Need for New Norms arises as some banks were not recognizing required provisions for Non-Performing Assets (NPAs) as an expense.
- These new norms (applicable to Urban, state and central co-operative banks) will bring uniformity in treatment of Bad & Doubtful Debt Reserve (BDDR).
- Several co-operative banks established BDDR for financial stability (For managing bad loans).
New Norms:
- All provisions (related to “BDDR” or other head) under Income Recognition, Asset Classification, and Provisioning (IRACP) norms must be charged as an expense to Profit and Loss Account.

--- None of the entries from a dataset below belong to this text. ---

-- ==== Sys2Proof/Certificates/Slice0/Obligations.lean ====
section
/-! DEFINITION. The statements for the provers. Each docstring names the rule of spec/ it formalises; where a clause
rests on a decision the spec marks as its own (92_eei_decisions.md) or on a choice of the model, it says so. -/

open Sys2Proof Sys2Proof.Machine

/-! ## Encoding -/

/-- R51: every field is the masked and shifted part of the word, and `nnn = {x, kk}`, `kk = {y, n}`. -/
def Obligations.FieldsAreMaskedAndShifted : Prop :=
  ∀ op : Word,
    (fieldTop op).toNat = ((op &&& 0xF000) >>> 12).toNat ∧
    (fieldX op).val = ((op &&& 0x0F00) >>> 8).toNat ∧
    (fieldY op).val = ((op &&& 0x00F0) >>> 4).toNat ∧
    (fieldN op).val = (op &&& 0x000F).toNat ∧
    (fieldKK op).toNat = (op &&& 0x00FF).toNat ∧
    (fieldNNN op).toNat = (op &&& 0x0FFF).toNat ∧
    (fieldNNN op).toNat = (fieldX op).val * 256 + (fieldKK op).toNat ∧
    (fieldKK op).toNat = (fieldY op).val * 16 + (fieldN op).val

/-- R54: the nine rows of the opcode map, each with its mask, its match and the operands its format takes from the
word; a word decodes to an instruction exactly when it selects that instruction's row. By leading nibble, exactly the
words of R54's second table are defined. (That 0x01EE to 0x0FEE are not `RET` is the pattern column of the source's
table; the spec's decision D12 takes it over the source's prose, log 14.) -/
def Obligations.DecodeSelectsByMaskAndMatch : Prop :=
  (∀ (op : Word) (i : Instr), decodeWord op = some i ↔
    (op &&& 0xFFFF = 0x00EE ∧ i = .ret) ∨
    (op &&& 0xF000 = 0x2000 ∧ i = .call (BitVec.ofNat 12 op.toNat)) ∨
    (op &&& 0xF000 = 0x6000 ∧ i = .ldVxKk (Fin.ofNat 16 (op.toNat / 256)) (BitVec.ofNat 8 op.toNat)) ∨
    (op &&& 0xF000 = 0x7000 ∧ i = .addVxKk (Fin.ofNat 16 (op.toNat / 256)) (BitVec.ofNat 8 op.toNat)) ∨
    (op &&& 0xF000 = 0xA000 ∧ i = .ldINnn (BitVec.ofNat 12 op.toNat)) ∨
    (op &&& 0xF000 = 0xD000 ∧
      i = .drwVxVyN (Fin.ofNat 16 (op.toNat / 256)) (Fin.ofNat 16 (op.toNat / 16)) (Fin.ofNat 16 op.toNat)) ∨
    (op &&& 0xF0FF = 0xF029 ∧ i = .ldFVx (Fin.ofNat 16 (op.toNat / 256))) ∨
    (op &&& 0xF0FF = 0xF033 ∧ i = .ldBVx (Fin.ofNat 16 (op.toNat / 256))) ∨
    (op &&& 0xF0FF = 0xF065 ∧ i = .ldVxI (Fin.ofNat 16 (op.toNat / 256)))) ∧
  ∀ op : Word, decodeWord op ≠ none ↔
    op = 0x00EE ∨ fieldTop op = 0x2 ∨ fieldTop op = 0x6 ∨ fieldTop op = 0x7 ∨ fieldTop op = 0xA ∨ fieldTop op = 0xD ∨
      (fieldTop op = 0xF ∧ (fieldKK op = 0x29 ∨ fieldKK op = 0x33 ∨ fieldKK op = 0x65))

/-- R53: at most one row of the opcode map matches any word, so decoding needs no priority. -/
def Obligations.NoWordSelectsTwoRows : Prop :=
  ∀ (op : Word) (r r' : OpRow), r.selects op = true → r'.selects op = true → r = r'

/-- R61: decoding inverts encoding, for every instruction and every operand, as a word and as bytes in memory followed
by anything. -/
def Obligations.DecodeOfEncodeIsIdentity : Prop :=
  ∀ (i : Instr) (rest : List Byte), i.wellFormed = true ∧ decodeWord (encodeWord i) = some i ∧
    decode (encode i ++ rest) = .ok (i, rest)

/-- R61: encoding inverts decoding on every defined word. -/
def Obligations.EncodeOfDecodedIsIdentity : Prop :=
  ∀ (op : Word) (i : Instr), decodeWord op = some i → encodeWord i = op

/-- R61: the word of each instruction as a number, and its bytes, the high one first. -/
def Obligations.EncodedWordsAreMatchPlusOperands : Prop :=
  (encodeWord .ret).toNat = 0x00EE ∧
  (∀ nnn, (encodeWord (.call nnn)).toNat = 0x2000 + nnn.toNat) ∧
  (∀ x kk, (encodeWord (.ldVxKk x kk)).toNat = 0x6000 + x.val * 256 + kk.toNat) ∧
  (∀ x kk, (encodeWord (.addVxKk x kk)).toNat = 0x7000 + x.val * 256 + kk.toNat) ∧
  (∀ nnn, (encodeWord (.ldINnn nnn)).toNat = 0xA000 + nnn.toNat) ∧
  (∀ x y n, (encodeWord (.drwVxVyN x y n)).toNat = 0xD000 + x.val * 256 + y.val * 16 + n.val) ∧
  (∀ x, (encodeWord (.ldFVx x)).toNat = 0xF029 + x.val * 256) ∧
  (∀ x, (encodeWord (.ldBVx x)).toNat = 0xF033 + x.val * 256) ∧
  (∀ x, (encodeWord (.ldVxI x)).toNat = 0xF065 + x.val * 256) ∧
  ∀ i, (encode i).map BitVec.toNat = [(encodeWord i).toNat / 256, (encodeWord i).toNat % 256]
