-- ==== Sys2Proof/Tests/Slice0.lean ====
section
/-! SUPPORT. The model's own tests. Expected results are the spec's: the bit patterns of 30_encoding.md R54, the examples
of R59, the vectors of 95_test_vectors.md (named in each comment). Last, the witnesses that the hypotheses of the
statements can be met. -/

namespace Sys2Proof.Tests

open Sys2Proof.Machine

/-! ## Well-formedness: an ill-formed line for each check (R59) -/

theorem test_wf_accepts : (AsmLine.mk .DRW [.reg 15, .reg 0, .imm 15]).wellFormed = true := by decide
theorem test_wf_call_immediate : (AsmLine.mk .CALL [.imm 4096]).wellFormed = false := by decide
theorem test_wf_ld_register : (AsmLine.mk .LD [.reg 16, .imm 0]).wellFormed = false := by decide
theorem test_wf_ld_immediate : (AsmLine.mk .LD [.reg 0, .imm 256]).wellFormed = false := by decide
theorem test_wf_add_register : (AsmLine.mk .ADD [.reg 16, .imm 0]).wellFormed = false := by decide
theorem test_wf_add_immediate : (AsmLine.mk .ADD [.reg 0, .imm 256]).wellFormed = false := by decide
theorem test_wf_index_immediate : (AsmLine.mk .LD [.index, .imm 4096]).wellFormed = false := by decide
theorem test_wf_drw_x : (AsmLine.mk .DRW [.reg 16, .reg 0, .imm 0]).wellFormed = false := by decide
theorem test_wf_drw_y : (AsmLine.mk .DRW [.reg 0, .reg 16, .imm 0]).wellFormed = false := by decide
theorem test_wf_drw_n : (AsmLine.mk .DRW [.reg 0, .reg 0, .imm 16]).wellFormed = false := by decide
theorem test_wf_glyph_register : (AsmLine.mk .LD [.glyph, .reg 16]).wellFormed = false := by decide
theorem test_wf_bcd_register : (AsmLine.mk .LD [.bcd, .reg 16]).wellFormed = false := by decide
theorem test_wf_load_register : (AsmLine.mk .LD [.reg 16, .memIndex]).wellFormed = false := by decide
theorem test_wf_shape : (AsmLine.mk .RET [.imm 0]).wellFormed = false := by decide

/-! ## Decoding: one word of each row, its bits written from the pattern column of R54 -/

theorem test_decode_ret : decodeWord 0b0000000011101110 = some .ret := by decide
theorem test_decode_call : decodeWord 0b0010111111111111 = some (.call 0xFFF) := by decide
theorem test_decode_ldVxKk : decodeWord 0b0110101001110111 = some (.ldVxKk 10 0x77) := by decide
theorem test_decode_addVxKk : decodeWord 0b0111111111111111 = some (.addVxKk 15 0xFF) := by decide
theorem test_decode_ldINnn : decodeWord 0b1010001000010000 = some (.ldINnn 0x210) := by decide
theorem test_decode_drwVxVyN : decodeWord 0b1101000000010010 = some (.drwVxVyN 0 1 2) := by decide
theorem test_decode_ldFVx : decodeWord 0b1111001100101001 = some (.ldFVx 3) := by decide
theorem test_decode_ldBVx : decodeWord 0b1111101000110011 = some (.ldBVx 10) := by decide
theorem test_decode_ldVxI : decodeWord 0b1111001001100101 = some (.ldVxI 2) := by decide

/-- T-ENC-2 to T-ENC-12: undefined words. -/
theorem test_decode_rejects :
    ([0x0000, 0x00E0, 0x1200, 0x3000, 0x01EE, 0x0FEE, 0x8120, 0xE09E, 0xF055, 0xF31E, 0xF066, 0xF028, 0xF02A, 0xF032,
      0xF034, 0xF064] : List Word).all (fun op => (decodeWord op).isNone) = true := by decide

/-- T-ENC-1: high byte first; read the other way round the word is undefined. -/
theorem test_decode_bytes : decode [0x60, 0x05, 0x99] = .ok (.ldVxKk 0 5, [0x99]) := by rfl
theorem test_decode_bytes_swapped : decode [0x05, 0x60] = .error (.unimplementedOpcode 0x0560) := by rfl
theorem test_decode_truncated : decode [0x60] = .error .truncated := by rfl

/-- T-ENC-20 and R59's table. -/
theorem test_encode : encodeWord (.addVxKk 15 0xFF) = 0x7FFF ∧ encodeWord (.drwVxVyN 15 15 15) = 0xDFFF ∧
    encodeWord (.ldVxI 15) = 0xFF65 ∧ encode (.call 0x20A) = [0x22, 0x0A] := by decide

theorem test_decodeTableWord : decodeTableWord 16 0xF329 = some (.ldFVx 3) ∧ decodeTableWord 16 0x01EE = none := by decide

/-! ## The assembler notation (R59) -/

/-- The source's example, and the spec's table of examples with a data line. -/
theorem test_assemble_source : assemble? "LD V0,5; ADD V0,3; LD I,0x210".toList = some [0x60, 0x05, 0x70, 0x03, 0xA2, 0x10] := by
  decide
theorem test_assemble_table : assemble? "CALL 0x20A\nRET\nDRW V0,V1,2\nLD F,V3\nLD B,VA\nLD V2,[I]\nDB 0xC3,255".toList =
    some [0x22, 0x0A, 0x00, 0xEE, 0xD0, 0x12, 0xF3, 0x29, 0xFA, 0x33, 0xF2, 0x65, 0xC3, 0xFF] := by decide
theorem test_assemble_rejects : (["LD V0,256", "LD VG,1", "CALL", "ret", "LD  V0,1", "LD V0, 1", "DRW V0,V1,16", "DB 256",
    "NOP", "LD F,0"].all fun t => (assemble? t.toList).isNone) = true := by decide

/-! ## One step each -/

/-- The reset state with a word at `pc`. -/
def withWord (op : Word) (s : State := State.reset) : State := s.withFetchWord 16 op.toNat

/-- The state after one step. -/
def after (op : Word) (s : State := State.reset) : State := stepState (withWord op s)

/-- A test state: `V[0]`, `V[1]`, `V[7]`, `V[15]`, `I`, memory cells, call stack. -/
def cpu (v0 v1 v7 v15 : Byte) (i : Word) (mem : Memory := []) (stk : List Word := []) : State :=
  { (((State.reset.setV 0 v0).setV 1 v1).setV 7 v7).setV 15 v15 with i := i, mem := mem, stk := stk }

/-- The columns 0 to 63 that are on in a row. -/
def onInRow (s : State) (row : Nat) : List Nat := (List.range 64).filter fun c => pixelAt s c row

/-- T-CT-10, T-CT-4. -/
theorem test_ret : let t := after 0x00EE (cpu 0 0 0 0 0 [] [0x204, 0x250])
    t.pc = 0x250 ∧ t.stk = [0x204] ∧ t.halt = false := by decide
theorem test_ret_empty : let t := after 0x00EE
    t.halt = true ∧ t.err.code = 3 ∧ t.errInfo = 0 ∧ t.pc = 0x200 ∧ t.stk = [] := by decide

/-- T-CT-6, T-CT-5. -/
theorem test_call : let t := after 0x2300 (cpu 0 0 0 0 0 [] (List.replicate 15 0x202))
    t.pc = 0x300 ∧ t.stk = List.replicate 16 0x202 ∧ t.halt = false := by decide
theorem test_call_full : let t := after 0x2300 (cpu 0 0 0 0 0 [] (List.replicate 16 0x202))
    t.halt = true ∧ t.err.code = 4 ∧ t.pc = 0x200 ∧ t.stk = List.replicate 16 0x202 := by decide

/-- T-RI-2, T-RI-3. -/
theorem test_ldVxKk_vf : let t := after 0x6FFF (cpu 0 0 0 1 0)
    readV t 15 = 0xFF ∧ t.pc = 0x202 := by decide
theorem test_ldVxKk_zero : let t := after 0x6700 (cpu 0 0 0xAA 0 0)
    readV t 7 = 0 ∧ readV t 6 = 0 ∧ t.pc = 0x202 := by decide

/-- T-RI-5, T-RI-8. -/
theorem test_addVxKk_wraps : let t := after 0x7001 (cpu 0xFF 0 0 0 0)
    readV t 0 = 0 ∧ readV t 15 = 0 ∧ t.pc = 0x202 := by decide
theorem test_addVxKk_vf : let t := after 0x7F01 (cpu 0 0 0 0xFF 0)
    readV t 15 = 0 ∧ t.pc = 0x202 := by decide

/-- T-RI-11. -/
theorem test_ldINnn : let t := after 0xAFFF (cpu 0 0 0 0 0x123)
    t.i = 0x0FFF ∧ t.pc = 0x202 ∧ t.halt = false := by decide

/-- T-DRW-2 (with the pixel (9,2) on before), T-DRW-5. -/
theorem test_drw_collision :
    let s := cpu 8 2 0 0x77 0x300 [(0x300, 0xC3), (0x301, 0x81)]
    let t := after 0xD012 (s.setFb (FrameBuffer.setPixel (FrameBuffer.setPixel s.fb 9 2 true) 10 2 true))
    onInRow t 2 = [8, 10, 14, 15] ∧ onInRow t 3 = [8, 15] ∧ readV t 15 = 1 ∧ t.pc = 0x202 := by decide
theorem test_drw_right_edge : let t := after 0xD011 (cpu 57 0 0 0x55 0x300 [(0x300, 0xFF)])
    onInRow t 0 = [57, 58, 59, 60, 61, 62, 63] ∧ t.halt = true ∧ t.err.code = 2 ∧ t.errInfo = 0 ∧ readV t 15 = 0x55 ∧
      t.pc = 0x200 := by decide

/-- T-IX-3 (register 7 in place of 5): not masked, not the field. -/
theorem test_ldFVx : let t := after 0xF729 (cpu 0 0 0xFF 0 0)
    t.i = 0x04FB ∧ t.pc = 0x202 ∧ t.halt = false := by decide

/-- T-IX-8, T-IX-9. -/
theorem test_ldBVx : let t := after 0xF733 (cpu 0 0 255 0 0x300)
    (byteAt t 0x300, byteAt t 0x301, byteAt t 0x302, byteAt t 0x303) = (2, 5, 5, 0) ∧ t.i = 0x300 ∧ t.pc = 0x202 := by
  decide
theorem test_ldBVx_top : let t := after 0xF733 (cpu 0 0 234 0 0xFFE [(0xFFE, 0xEE), (0xFFF, 0xEE)])
    (byteAt t 0xFFE, byteAt t 0xFFF) = (2, 3) ∧ t.halt = true ∧ t.err.code = 2 ∧ t.pc = 0x200 := by decide

/-- T-IX-10 and T-IX-13 (with `V[7]` for `V[3]`). -/
theorem test_ldVxI : let t := after 0xF065 (cpu 0x11 0x22 0 0 0x300 [(0x300, 0xAB), (0x301, 0xCD)])
    readV t 0 = 0xAB ∧ readV t 1 = 0x22 ∧ t.i = 0x300 ∧ t.pc = 0x202 := by decide
theorem test_ldVxI_top : let t := after 0xF765 (cpu 1 2 4 0 0xFFE [(0xFFE, 0xAA), (0xFFF, 0xBB)])
    readV t 0 = 0xAA ∧ readV t 1 = 0xBB ∧ readV t 7 = 4 ∧ t.halt = true ∧ t.err.code = 2 ∧ t.pc = 0x200 := by decide

/-- T-ENC-3. -/
theorem test_undefined_word : let t := after 0x00E0
    t.halt = true ∧ t.err.code = 1 ∧ t.errInfo = 0x00E0 ∧ t.pc = 0x200 := by decide

/-- T-ENC-13: the fetch error comes before any decode, and nothing wraps. -/
theorem test_fetch_at_top : let t := stepState ((cpu 0 0 0 0 0 [(0xFFF, 0x60)]).setPc 0xFFF)
    t.halt = true ∧ t.err.code = 2 ∧ t.pc = 0xFFF := by decide

/-- T-RST-1. -/
theorem test_reset_image : let s := resetWith [0x60, 0x05, 0x70, 0x03, 0xA2, 0x10]
    s.pc = 0x200 ∧ s.mem = [(0x200, 0x60), (0x201, 0x05), (0x202, 0x70), (0x203, 0x03), (0x204, 0xA2), (0x205, 0x10)] ∧
      byteAt s 0x206 = 0 ∧ s.halt = false := by decide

- After accounting for all provisions as per IRACP norms and other regulations, co-operative banks may make appropriations of net profits to BDDR.
Co-operative Banks:
- Works on principle of cooperation and are owned and operated by their members.
- Can be divided into Rural and Urban co-operative banks.
Issues with co-operative Banks:
- Regional Disparity: Almost 82 per cent of total UCBs and around 90 per cent branches of all UCBs are concentrated in Western and Southern regions of country (2020).
- Dual Regulation: Managerial, administrative activities are overseen by state governments while banking activities are regulated and supervised by RBI /NABARD.
- Other issues: Inadequate avenues for raising capital, High Gross NPAs etc.